D.D. Jackson’s Living Jazz Podcast: New York-based jazz pianist/composer and Down Beat columnist D.D. Jackson’s discussions on the world of jazz & beyond (I download this one regularly; the conversations are usually interesting, as are his ideas on the future of the music business in the internet age)
Night Passage Jazz Podcast: The official podcast of nightpassage.org – A podcast in English from Rome, Italy. Great Indie Jazz (and occasionally other genres) from all over the world. Member of the ASSOCIATION OF MUSIC PODCASTING
Gallery 41 – Interviews with Jazz Legends: From a collection of rare, historical, and personal conversations recorded with some of the greatest Jazz legends of our generation. Recorded and produced for Gallery 41 by Ron J. Pelletier
Straight No Chaser – A Jazz Show: The Podcast for Jazz Lovers Everywhere (Episode #8 previews the artists appearing at the Greater Hartford Festival of Jazz)

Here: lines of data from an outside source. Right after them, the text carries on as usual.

-- ==== Sys2Proof/Machine/Step.lean ====
section
/-! DEFINITION. One step: the command at the front of the queue, or what the block does when none waits. -/

namespace Sys2Proof.Machine

open Sys2Proof

/-- One step. -/
def step (s : State) : Host.Outcome State Fault Refusal :=
  match s.pending with
  | c :: rest => exec c { s with pending := rest }
  | [] => .next (idle s)

/-- The command a word spells, put at the front of the queue; the state unchanged where it spells none. -/
def State.withFetchWord (s : State) (nbits w : Nat) : State :=
  match decodeTableWord nbits w with
  | some c => { s with pending := c :: s.pending }
  | none => s

end Sys2Proof.Machine
end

Jazz and Conversation, with Nick Francis: The Ultimate Jazz Blog, with Reviews, Raves and Audio From The World of Jazz, Ambient, and World Music. (Current episode is on the Monk and Coltrane CD I mentioned last week)
redJazz.com Great jazz music found as free downloads from around the internet or contributed by the artists themselves, brought to you each week as a 30 minute radio show.
Hot Springs Jazz Fest: The official podcast of the 2005 Hot Springs Jazz Fest
TOPLEXIL JAZZ PODCAST: Site du podcast Toplexil dédié au Jazz Bebop, Cool, Hardbop principalement. Toplexil is a Jazz oriented podcast. (Website is mostly in French, but I could figure out how to download the music without speaking French.)
JazzDJ – Explorations in jazz: Explorations in jazz – exploring the many essences of that jazz juice groove:
I began Djing in 1988 during the Rare Groove/Acid Jazz moment. My jazz collection includes most flavours including Blue Note, Jazz Funk, Rare Groove, JapJazz, Acid Jazz, Disco Jazz, Cuban, Jazz House, Break Beats, Latin, Brazilian, Soul, Dance Jazz, Funk! I have played festivals, clubs, bars, parties… too many nights to mention, both in the UK and abroad.
GavezDois: Appears to be an eclectic Brazilian podcast (from what Portuguese I can translate from my knowledge of Spanish); Episode 35 features the progressive jazz group “Thursday Group”:
Podcast número 35. Hoje nós vamos ouvir pela primeira vez o programa Jazz. Aqui ouviremos novidades do mundo do jazz e, sempre que possível, músicas de distribuição livre. Neste primeiro episódio escolhi para lhe apresentar um grupo norte-americano chamado Thursday Group, que se classificam como um grupo de jazz progressivo.